Initially, Arpaio refused to cooperate with the investigation, which began in June 2008, prompting the Justice Department to sue for access to relevant information and facilities in September 2010, Perez said in his letter.
The suit was settled in June after Arpaio agreed to give the department the access it sought. Investigators conducted 400 interviews of staff and jail inmates, toured facilities and reviewed tens of thousands of pages of documents, Perez said.
A separate criminal probe led by the U.S. Attorney for Arizona “remains ongoing,” Perez said. That investigation relates to claims that the sheriff used his office to target his political opponents, including other elected county officials.
In recent weeks, Arpaio has been criticized following reports that hundreds of sexual-assault cases weren’t thoroughly investigated or were botched by deputies. U.S. Representative Raul Grijalva, a Democrat, three Democratic state lawmakers and dozens of activists have called for Arpaio’s resignation.
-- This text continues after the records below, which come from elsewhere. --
theorem execMergeLate_keeps {b : State} {x0 : _} {x1 : _} {s : State} {t : State} (h : execMergeLate x0 x1 s = .next t) (hk : Keeps b s) : Keeps b t := by
  unfold execMergeLate at h; try (conv at h => zeta)
  repeat' (first | (with_reducible refine Keeps.next h ?_; clear h) | split at h)
  all_goals repeat' (first | with_reducible exact hk | with_reducible refine raise_keeps ?_ | with_reducible refine putWin_keeps ?_ | split)

theorem execReReductionDone_keeps {b : State} {x0 : _} {x1 : _} {x2 : _} {s : State} {t : State} (h : execReReductionDone x0 x1 x2 s = .next t) (hk : Keeps b s) : Keeps b t := by
  unfold execReReductionDone at h; try (conv at h => zeta)
  repeat' (first | (with_reducible refine Keeps.next h ?_; clear h) | split at h)
  all_goals repeat' (first | with_reducible exact hk | with_reducible refine putWin_keeps ?_ | with_reducible refine jobLane_keeps ?_ | split)

theorem sendAgg_keeps {b : State} {s : State} {x1 : _} {x2 : _} {x3 : _} (hk : Keeps b s) : Keeps b (sendAgg s x1 x2 x3) := by
  unfold sendAgg; try (conv => zeta)
  repeat' (first | with_reducible exact hk | with_reducible refine State.send_keeps ?_ | with_reducible refine reachSend_keeps ?_ | split)

theorem issueAgg_keeps {b : State} {s : State} {x1 : _} {x2 : _} {x3 : _} {x4 : _} {x5 : _} (hk : Keeps b s) : Keeps b (issueAgg s x1 x2 x3 x4 x5) := by
  unfold issueAgg; try (conv => zeta)
  repeat' (first | with_reducible exact hk | with_reducible exact Keeps.rfl | with_reducible refine putWin_keeps ?_ | with_reducible refine setEvent_keeps ?_ | with_reducible refine sendAgg_keeps ?_ | with_reducible refine Keeps.foldl ?_ ?_ | with_reducible refine Keeps.foldl₂ ?_ ?_ | (intro; intros) | split | (fail_if_no_progress with_reducible refine Keeps.lit rfl rfl rfl rfl rfl rfl rfl ?_))

theorem reissueFrom_keeps {b s : State} {x1 : JobGen} {x2 : Nat} {x3 : List Nat} (hk : Keeps b s) : Keeps b (reissueFrom s x1 x2 x3) := by
  induction x3 generalizing s with
  | nil => exact hk
  | cons d l ih =>
    unfold reissueFrom
    dsimp only
    split
    · split
      · exact ih (issueAgg_keeps hk)
      · exact hk
    · exact hk

theorem execHubAggregateIssue_keeps {b : State} {x0 : _} {x1 : _} {x2 : _} {s : State} {t : State} (h : execHubAggregateIssue x0 x1 x2 s = .next t) (hk : Keeps b s) : Keeps b t := by
  unfold execHubAggregateIssue at h; try (conv at h => zeta)
  repeat' (first | (with_reducible refine Keeps.next h ?_; clear h) | split at h)
  all_goals repeat' (first | with_reducible exact hk | with_reducible exact Keeps.rfl | with_reducible refine putWin_keeps ?_ | with_reducible refine laneMismatch_keeps ?_ | with_reducible refine issueAgg_keeps ?_ | with_reducible refine reissueFrom_keeps ?_ | with_reducible refine Keeps.foldl ?_ ?_ | with_reducible refine Keeps.foldl₂ ?_ ?_ | ((with_reducible refine Keeps.iteOver ?_ ?_); focus (simp only [Keeps.rfl, ↓putWin_keeps, ↓laneMismatch_keeps, ↓issueAgg_keeps, ↓reissueFrom_keeps]; done)) | ((with_reducible refine Keeps.iteUnder ?_ ?_); focus (simp only [Keeps.rfl, ↓putWin_keeps, ↓laneMismatch_keeps, ↓issueAgg_keeps, ↓reissueFrom_keeps]; done)) | with_reducible refine Keeps.ite ?_ ?_ | (intro; intros) | (split <;> (rename_i heq; with_reducible have e := congrArg Prod.fst heq; with_reducible dsimp only at e; with_reducible subst e)) | split | (fail_if_no_progress with_reducible refine Keeps.lit rfl rfl rfl rfl rfl rfl rfl ?_))

theorem issueLevel_keeps {b : State} {s : State} {x1 : _} {x2 : _} {x3 : _} {x4 : _} {x5 : _} (hk : Keeps b s) : Keeps b (issueLevel s x1 x2 x3 x4 x5) := by
  unfold issueLevel; try (conv => zeta)
  repeat' (first | with_reducible exact hk | with_reducible refine laneMismatch_keeps ?_ | with_reducible refine issueAgg_keeps ?_ | split)

theorem execGroupAggregateIssue_keeps {b : State} {x0 : _} {x1 : _} {x2 : _} {s : State} {t : State} (h : execGroupAggregateIssue x0 x1 x2 s = .next t) (hk : Keeps b s) : Keeps b t := by
  unfold execGroupAggregateIssue at h; try (conv at h => zeta)
  repeat' (first | (with_reducible refine Keeps.next h ?_; clear h) | split at h)
  all_goals repeat' (first | with_reducible exact hk | with_reducible refine issueLevel_keeps ?_ | split)

theorem execSiteAggregateIssue_keeps {b : State} {x0 : _} {x1 : _} {x2 : _} {s : State} {t : State} (h : execSiteAggregateIssue x0 x1 x2 s = .next t) (hk : Keeps b s) : Keeps b t := by
  unfold execSiteAggregateIssue at h; try (conv at h => zeta)
  repeat' (first | (with_reducible refine Keeps.next h ?_; clear h) | split at h)
  all_goals repeat' (first | with_reducible exact hk | with_reducible refine issueLevel_keeps ?_ | split)

theorem execFleetAggregateIssue_keeps {b : State} {x0 : _} {x1 : _} {x2 : _} {s : State} {t : State} (h : execFleetAggregateIssue x0 x1 x2 s = .next t) (hk : Keeps b s) : Keeps b t := by
  unfold execFleetAggregateIssue at h; try (conv at h => zeta)
  repeat' (first | (with_reducible refine Keeps.next h ?_; clear h) | split at h)
  all_goals repeat' (first | with_reducible exact hk | with_reducible refine issueLevel_keeps ?_ | split)

theorem forwardAgg_keeps {b : State} {s : State} {x1 : _} (hk : Keeps b s) : Keeps b (forwardAgg s x1) := by
  unfold forwardAgg; try (conv => zeta)
  repeat' (first | with_reducible exact hk | with_reducible exact Keeps.rfl | with_reducible refine State.send_keeps ?_ | with_reducible refine Keeps.foldl ?_ ?_ | with_reducible refine Keeps.foldl₂ ?_ ?_ | (intro; intros) | split | (fail_if_no_progress with_reducible refine Keeps.lit rfl rfl rfl rfl rfl rfl rfl ?_))

theorem aggregateIn_keeps {b : State} {s : State} {x1 : _} {x2 : _} (hk : Keeps b s) : Keeps b (aggregateIn s x1 x2) := by
  unfold aggregateIn; try (conv => zeta)
  repeat' (first | with_reducible exact hk | with_reducible refine count_keeps ?_ | with_reducible refine syn_keeps ?_ | with_reducible refine forwardAgg_keeps ?_ | with_reducible refine reissueFrom_keeps ?_ | with_reducible refine putWin_keeps ?_ | split)

theorem execAggregateRx_keeps {b : State} {x0 : _} {x1 : _} {s : State} {t : State} (h : execAggregateRx x0 x1 s = .next t) (hk : Keeps b s) : Keeps b t := by
  unfold execAggregateRx at h; try (conv at h => zeta)
  repeat' (first | (with_reducible refine Keeps.next h ?_; clear h) | split at h)
  all_goals repeat' (first | with_reducible exact hk | with_reducible refine aggregateIn_keeps ?_ | split)

theorem execAggregateHoldExpiry_keeps {b : State} {x0 : _} {x1 : _} {s : State} {t : State} (h : execAggregateHoldExpiry x0 x1 s = .next t) (hk : Keeps b s) : Keeps b t := by
  unfold execAggregateHoldExpiry at h; try (conv at h => zeta)
  repeat' (first | (with_reducible refine Keeps.next h ?_; clear h) | split at h)
  all_goals repeat' (first | with_reducible exact hk | with_reducible refine putWin_keeps ?_ | split)

/-! ### Machine/IngPages -/

theorem softIng_keeps {b : State} {s : State} {x1 : _} (hk : Keeps b s) : Keeps b (softIng s x1) := by
  unfold softIng; try (conv => zeta)
  repeat' (first | with_reducible exact hk | with_reducible exact Keeps.rfl | with_reducible refine setIng_keeps ?_ | with_reducible refine Keeps.foldl ?_ ?_ | with_reducible refine Keeps.foldl₂ ?_ ?_ | (intro; intros) | split | (fail_if_no_progress with_reducible refine Keeps.lit rfl rfl rfl rfl rfl rfl rfl ?_))

theorem softTrs_keeps {b : State} {s : State} {x1 : _} (hk : Keeps b s) : Keeps b (softTrs s x1) := by
  unfold softTrs; try (conv => zeta)
  repeat' (first | with_reducible exact hk | with_reducible exact Keeps.rfl | with_reducible refine Keeps.foldl ?_ ?_ | with_reducible refine Keeps.foldl₂ ?_ ?_ | (intro; intros) | split | (fail_if_no_progress with_reducible refine Keeps.lit rfl rfl rfl rfl rfl rfl rfl ?_))

/-! ### Machine/Gsi -/

theorem execPseRise_keeps {b : State} {x0 : _} {s : State} {t : State} (h : execPseRise x0 s = .next t) (hk : Keeps b s) : Keeps b t := by
  unfold execPseRise at h; try (conv at h => zeta)
  repeat' (first | (with_reducible refine Keeps.next h ?_; clear h) | split at h)
  all_goals repeat' (first | with_reducible exact hk | with_reducible refine State.wr_keeps ?_ | with_reducible refine State.bump_keeps ?_ | with_reducible refine setRch_keeps ?_ | with_reducible refine raise_keeps ?_ | with_reducible refine pathChange_keeps ?_ | with_reducible refine pauseReach_keeps ?_ | split)

theorem execPseFall_keeps {b : State} {x0 : _} {s : State} {t : State} (h : execPseFall x0 s = .next t) (hk : Keeps b s) : Keeps b t := by
  unfold execPseFall at h; try (conv at h => zeta)
  repeat' (first | (with_reducible refine Keeps.next h ?_; clear h) | split at h)
  all_goals repeat' (first | with_reducible exact hk | with_reducible refine State.wr_keeps ?_ | with_reducible refine endPause_keeps ?_ | with_reducible refine raise_keeps ?_ | split)

theorem execPauseTimeout_keeps {b : State} {x0 : _} {s : State} {t : State} (h : execPauseTimeout x0 s = .next t) (hk : Keeps b s) : Keeps b t := by
  unfold execPauseTimeout at h; try (conv at h => zeta)
  repeat' (first | (with_reducible refine Keeps.next h ?_; clear h) | split at h)
  all_goals repeat' (first | with_reducible exact hk | with_reducible refine raise_keeps ?_ | with_reducible refine endPause_keeps ?_ | split)

theorem gaugeState_keeps {b : State} {s : State} {x1 : _} {x2 : _} (hk : Keeps b s) : Keeps b (gaugeState s x1 x2).1 := by
  unfold gaugeState; try (conv => zeta)
  repeat' (first | with_reducible exact hk | with_reducible refine State.free_keeps ?_ | split)

theorem lineRecord_keeps {b : State} {s : State} {x1 : _} {x2 : _} {x3 : _} (hk : Keeps b s) : Keeps b (lineRecord s x1 x2 x3) := by
  unfold lineRecord; try (conv => zeta)
  repeat' (first | with_reducible exact hk | with_reducible refine gaugeState_keeps ?_ | with_reducible refine State.wr_keeps ?_ | with_reducible refine State.bump_keeps ?_ | with_reducible refine raise_keeps ?_ | split)

theorem lineMissing_keeps {b : State} {s : State} {x1 : _} {x2 : _} (hk : Keeps b s) : Keeps b (lineMissing s x1 x2) := by
  unfold lineMissing; try (conv => zeta)
  repeat' (first | with_reducible exact hk | with_reducible refine State.bump_keeps ?_ | with_reducible refine State.wr_keeps ?_ | split)

theorem pseMismatch_keeps {b : State} {s : State} {x1 : _} {x2 : _} {x3 : _} (hk : Keeps b s) : Keeps b (pseMismatch s x1 x2 x3) := by
  unfold pseMismatch; try (conv => zeta)
  repeat' (first | with_reducible exact hk | with_reducible exact Keeps.rfl | with_reducible refine raise_keeps ?_ | with_reducible refine State.bump_keeps ?_ | with_reducible refine Keeps.foldl ?_ ?_ | with_reducible refine Keeps.foldl₂ ?_ ?_ | (intro; intros) | split | (fail_if_no_progress with_reducible refine Keeps.lit rfl rfl rfl rfl rfl rfl rfl ?_))

theorem crossCheck_keeps {b : State} {s : State} {x1 : _} {x2 : _} {x3 : _} {x4 : _} (hk : Keeps b s) : Keeps b (crossCheck s x1 x2 x3 x4) := by
  unfold crossCheck; try (conv => zeta)
  repeat' (first | with_reducible exact hk | with_reducible refine pseMismatch_keeps ?_ | with_reducible refine setRch_keeps ?_ | split)

theorem execGsiUpdate_keeps {b : State} {x0 : _} {x1 : _} {x2 : _} {s : State} {t : State} (h : execGsiUpdate x0 x1 x2 s = .next t) (hk : Keeps b s) : Keeps b t := by
  unfold execGsiUpdate at h; try (conv at h => zeta)
  repeat' (first | (with_reducible refine Keeps.next h ?_; clear h) | split at h)
  all_goals repeat' (first | with_reducible exact hk | with_reducible exact Keeps.rfl | with_reducible refine lineRecord_keeps ?_ | with_reducible refine lineMissing_keeps ?_ | with_reducible refine setRch_keeps ?_ | with_reducible refine crossCheck_keeps ?_ | with_reducible refine Keeps.foldl ?_ ?_ | with_reducible refine Keeps.foldl₂ ?_ ?_ | (intro; intros) | split | (fail_if_no_progress with_reducible refine Keeps.lit rfl rfl rfl rfl rfl rfl rfl ?_))

theorem clearLine_keeps {b : State} {s : State} {x1 : _} {x2 : _} (hk : Keeps b s) : Keeps b (clearLine s x1 x2) := by
  unfold clearLine; try (conv => zeta)
  repeat' (first | with_reducible exact hk | with_reducible exact Keeps.rfl | with_reducible refine State.wr_keeps ?_ | with_reducible refine Keeps.foldl ?_ ?_ | with_reducible refine Keeps.foldl₂ ?_ ?_ | (intro; intros) | split | (fail_if_no_progress with_reducible refine Keeps.lit rfl rfl rfl rfl rfl rfl rfl ?_))

theorem gsiApplied_keeps {b : State} {s : State} {x1 : _} {x2 : _} (hk : Keeps b s) : Keeps b (gsiApplied s x1 x2) := by
  unfold gsiApplied; try (conv => zeta)
  repeat' (first | with_reducible exact hk | with_reducible exact Keeps.rfl | with_reducible refine clearLine_keeps ?_ | with_reducible refine Keeps.foldl ?_ ?_ | with_reducible refine Keeps.foldl₂ ?_ ?_ | (intro; intros) | split | (fail_if_no_progress with_reducible refine Keeps.lit rfl rfl rfl rfl rfl rfl rfl ?_))

theorem softGsi_keeps {b : State} {s : State} {x1 : _} (hk : Keeps b s) : Keeps b (softGsi s x1) := by
  unfold softGsi; try (conv => zeta)
  repeat' (first | with_reducible exact hk | with_reducible refine setRch_keeps ?_ | split)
The Justice Department is continuing to review the sex- assault cases, in which many of the victims may have been Hispanic, Perez said. Briefing reporters in Phoenix, Perez said he believed Arpaio’s policies had constructed a “wall of distrust” between deputies and the Latino community, leading to a “public-safety crisis.”
“It is clear to me that this community is divided and it is time to heal,” Perez said. “It is time to bring the community together around the shared vision of a department that is effective in reducing crime, respects the rule of law and enjoys the confidence of everyone.”
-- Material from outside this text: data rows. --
-- ==== Sys2Proof/Laws/KeepsJournal.lean ====
section
/-!
SUPPORT. Sys2Proof/Laws/KeepsJournal.lean: what every operation of Machine/Journal, Machine/ElecTest, Machine/Boot, Machine/Bureau, Machine/Tape, Machine/Trace keeps (Laws/Keeps.lean).
-/
set_option linter.all false
namespace Sys2Proof.Machine

/-! ### Machine/Journal -/

theorem jevent_keeps {b : State} {s : State} {x1 : _} (hk : Keeps b s) : Keeps b (jevent s x1) := by
  unfold jevent; try (conv => zeta)
  repeat' (first | with_reducible exact hk | with_reducible refine State.send_keeps ?_ | split)

theorem putJEntry_keeps {b s : State} {x1 : JEntry} (hk : Keeps b s) : Keeps b (putJEntry s x1) := by
  unfold putJEntry
  have h : Keeps b (setCabinet s { s.hub.cabinet with journal := s.hub.cabinet.journal.map (fun x => if x.id = x1.id then x1 else x) }) :=
    setCabinet_journal_keeps (fun h => h.map _ (fun e => by split; exact Eq.symm ‹_›; rfl)) hk
  dsimp only
  split
  · exact jevent_keeps h
  · exact h

theorem modEntry_keeps {b : State} {s : State} {x1 : _} {x2 : _} (hk : Keeps b s) : Keeps b (modEntry s x1 x2) := by
  unfold modEntry; try (conv => zeta)
  repeat' (first | with_reducible exact hk | with_reducible refine putJEntry_keeps ?_ | split)

theorem journalRoom_keeps {b s t : State} (h : journalRoom s = some t) (hk : Keeps b s) : Keeps b t := by
  unfold journalRoom at h
  dsimp only at h
  split at h
  · cases h; exact hk
  · split at h
    · cases h; exact setCabinet_journal_keeps (fun h => h.filter _) hk
    · cases h

theorem sendReady_keeps {b : State} {s : State} {x1 : _} (hk : Keeps b s) : Keeps b (sendReady s x1) := by
  unfold sendReady; try (conv => zeta)
  repeat' (first | with_reducible exact hk | with_reducible exact Keeps.rfl | with_reducible refine sendCmd_keeps ?_ | with_reducible refine modEntry_keeps ?_ | with_reducible refine Keeps.foldl ?_ ?_ | with_reducible refine Keeps.foldl₂ ?_ ?_ | (intro; intros) | split | (fail_if_no_progress with_reducible refine Keeps.lit rfl rfl rfl rfl rfl rfl rfl ?_))

theorem endEntry_keeps {b : State} {s : State} {x1 : _} {x2 : _} {x3 : _} {x4 : _} (hk : Keeps b s) : Keeps b (endEntry s x1 x2 x3 x4) := by
  unfold endEntry; try (conv => zeta)
  repeat' (first | with_reducible exact hk | with_reducible refine modEntry_keeps ?_ | split)

theorem armPages_keeps {b : State} {x0 : _} {x1 : _} {s : State} (hk : Keeps b s) : Keeps b (armPages x0 x1 s).1 := by
  unfold armPages; try (conv => zeta)
  repeat' (first | with_reducible exact hk | with_reducible exact Keeps.rfl | with_reducible refine syn_keeps ?_ | with_reducible refine State.wr_keeps ?_ | with_reducible refine armChecked_keeps ?_ | with_reducible refine Keeps.foldl ?_ ?_ | with_reducible refine Keeps.foldl₂ ?_ ?_ | (intro; intros) | split | (fail_if_no_progress with_reducible refine Keeps.lit rfl rfl rfl rfl rfl rfl rfl ?_))

theorem unarm_keeps {b : State} {x0 : _} {x1 : _} {s : State} (hk : Keeps b s) : Keeps b (unarm x0 x1 s) := by
  unfold unarm; try (conv => zeta)
  repeat' (first | with_reducible exact hk | with_reducible exact Keeps.rfl | with_reducible refine cancelChecked_keeps ?_ | with_reducible refine Keeps.foldl ?_ ?_ | with_reducible refine Keeps.foldl₂ ?_ ?_ | (intro; intros) | split | (fail_if_no_progress with_reducible refine Keeps.lit rfl rfl rfl rfl rfl rfl rfl ?_))

theorem withdraw_keeps {b : State} {s : State} {x1 : _} (hk : Keeps b s) : Keeps b (withdraw s x1) := by
  unfold withdraw; try (conv => zeta)
  repeat' (first | with_reducible exact hk | with_reducible exact Keeps.rfl | with_reducible refine setHKeys_keeps ?_ | with_reducible refine Keeps.foldl ?_ ?_ | with_reducible refine Keeps.foldl₂ ?_ ?_ | (intro; intros) | split | (fail_if_no_progress with_reducible refine Keeps.lit rfl rfl rfl rfl rfl rfl rfl ?_))

theorem installJob_keeps {b : State} {s : State} {x1 : _} (hk : Keeps b s) : Keeps b (installJob s x1) := by
  unfold installJob; try (conv => zeta)
  repeat' (first | with_reducible exact hk | with_reducible exact Keeps.rfl | with_reducible refine Keeps.foldl ?_ ?_ | with_reducible refine Keeps.foldl₂ ?_ ?_ | (intro; intros) | split | (fail_if_no_progress with_reducible refine Keeps.lit rfl rfl rfl rfl rfl rfl rfl ?_))

theorem noteEnergy_keeps {b : State} {s : State} {x1 : _} (hk : Keeps b s) : Keeps b (noteEnergy s x1) := by
  unfold noteEnergy; try (conv => zeta)
  repeat' (first | with_reducible exact hk | with_reducible refine modEntry_keeps ?_ | split)

theorem stageFreeze_keeps {b : State} {s : State} {x1 : _} {x2 : _} {x3 : _} (hk : Keeps b s) : Keeps b (stageFreeze s x1 x2 x3) := by
  unfold stageFreeze; try (conv => zeta)
  repeat' (first | with_reducible exact hk | with_reducible exact Keeps.rfl | with_reducible refine State.wr_keeps ?_ | with_reducible refine Keeps.foldl ?_ ?_ | with_reducible refine Keeps.foldl₂ ?_ ?_ | (intro; intros) | split | (fail_if_no_progress with_reducible refine Keeps.lit rfl rfl rfl rfl rfl rfl rfl ?_))

theorem armRelease_keeps {b : State} {s : State} {x1 : _} {x2 : _} {x3 : _} (hk : Keeps b s) : Keeps b (armRelease s x1 x2 x3) := by
  unfold armRelease; try (conv => zeta)
  repeat' (first | with_reducible exact hk | with_reducible refine endEntry_keeps ?_ | with_reducible refine armPages_keeps ?_ | with_reducible refine stageFreeze_keeps ?_ | with_reducible refine unarm_keeps ?_ | with_reducible refine sendReady_keeps ?_ | with_reducible refine modEntry_keeps ?_ | split)

theorem endChange_keeps {b : State} {s : State} {x1 : _} {x2 : _} (hk : Keeps b s) : Keeps b (endChange s x1 x2) := by
  unfold endChange; try (conv => zeta)
  repeat' (first | with_reducible exact hk | with_reducible refine armRelease_keeps ?_ | with_reducible refine noteEnergy_keeps ?_ | with_reducible refine installJob_keeps ?_ | with_reducible refine endEntry_keeps ?_ | split)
The letter from Perez is “a step in the right direction,” said Randy Parraz, president of Phoenix-based Citizens for a Better Arizona, a nonprofit advocacy group that led the successful recall in November of Arpaio ally and former Senate President Russell Pearce, a Mesa Republican. It validates activists’ complaints about abuses and violations that have long been known to them, he said by telephone.
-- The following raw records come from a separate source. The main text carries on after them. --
-- ==== Sys2Proof/Laws/KeepsScan.lean ====
section
/-!
SUPPORT. Sys2Proof/Laws/KeepsScan.lean: what every operation of Machine/Scan, Machine/BusRead, Machine/BusWrite, Machine/Mgmt, Machine/Placement keeps (Laws/Keeps.lean).
-/
set_option linter.all false
namespace Sys2Proof.Machine

/-! ### Machine/Scan -/

theorem endScan_keeps {b : State} {s : State} {x1 : _} {x2 : _} (hk : Keeps b s) : Keeps b (endScan s x1 x2) := by
  unfold endScan; try (conv => zeta)
  repeat' (first | with_reducible exact hk | with_reducible refine raise_keeps ?_ | with_reducible refine State.wr_keeps ?_ | with_reducible refine setTap_keeps ?_ | split)

theorem scanSeek_keeps {b s : State} {x1 : Nat} {x2 : Scan} {x3 : Nat} (hk : Keeps b s) : Keeps b (scanSeek s x1 x2 x3).1 := by
  induction x3 generalizing s x2 with
  | zero => exact hk
  | succ n ih =>
    unfold scanSeek
    dsimp only
    split
    · exact hk
    · split
      · exact ih (State.bump_keeps hk)
      · split
        · exact hk
        · exact ih hk

theorem scanOn_keeps {b : State} {s : State} {x1 : _} {x2 : _} (hk : Keeps b s) : Keeps b (scanOn s x1 x2) := by
  unfold scanOn; try (conv => zeta)
  repeat' (first | with_reducible exact hk | with_reducible refine scanSeek_keeps ?_ | with_reducible refine endScan_keeps ?_ | with_reducible refine setTap_keeps ?_ | split)

theorem scanRefuse_keeps {b : State} {s : State} {x1 : _} {x2 : _} {x3 : _} (hk : Keeps b s) : Keeps b (scanRefuse s x1 x2 x3) := by
  unfold scanRefuse; try (conv => zeta)
  repeat' (first | with_reducible exact hk | with_reducible refine raise_keeps ?_ | with_reducible refine syn_keeps ?_ | with_reducible refine State.wr_keeps ?_ | split)

theorem scanStart_keeps {b : State} {s : State} {x1 : _} {x2 : _} (hk : Keeps b s) : Keeps b (scanStart s x1 x2) := by
  unfold scanStart; try (conv => zeta)
  repeat' (first | with_reducible exact hk | with_reducible refine scanRefuse_keeps ?_ | with_reducible refine State.wr_keeps ?_ | with_reducible refine endScan_keeps ?_ | with_reducible refine hbmWrite_keeps ?_ | with_reducible refine scanOn_keeps ?_ | split)

theorem scanCtrlWrite_keeps {b : State} {s : State} {x1 : _} {x2 : _} {x3 : _} (hk : Keeps b s) : Keeps b (scanCtrlWrite s x1 x2 x3) := by
  unfold scanCtrlWrite; try (conv => zeta)
  repeat' (first | with_reducible exact hk | with_reducible refine syn_keeps ?_ | with_reducible refine endScan_keeps ?_ | with_reducible refine State.wr_keeps ?_ | with_reducible refine scanStart_keeps ?_ | split)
Parraz was arrested after a public meeting in 2008, and said that was an instance of retaliation by Arpaio.
“He needs to resign,” said Parraz. “He needs to step down for us to get a fresh start.”
Arpaio has announced plans to run for another term next year. As for resigning, “that is never going to happen,” he said today.
He said he was courted by several Republican presidential candidates seeking his endorsement, including Michele Bachmann, Rick Perry and Mitt Romney. He backs Perry, the Texas governor.
“They called me because they appreciate what I am doing on the immigration problem and they want my support and ideas,” he said today.
Arpaio, a former U.S. Drug Enforcement Administration manager, has attracted media attention for his procedures since he took office as sheriff. He keeps jail inmates in tents, requires them to wear pink underwear and provides only two meals a day, according to the sheriff’s office website.
In summer months, temperatures in Phoenix often top 100 degrees Fahrenheit (38 degrees Celsius).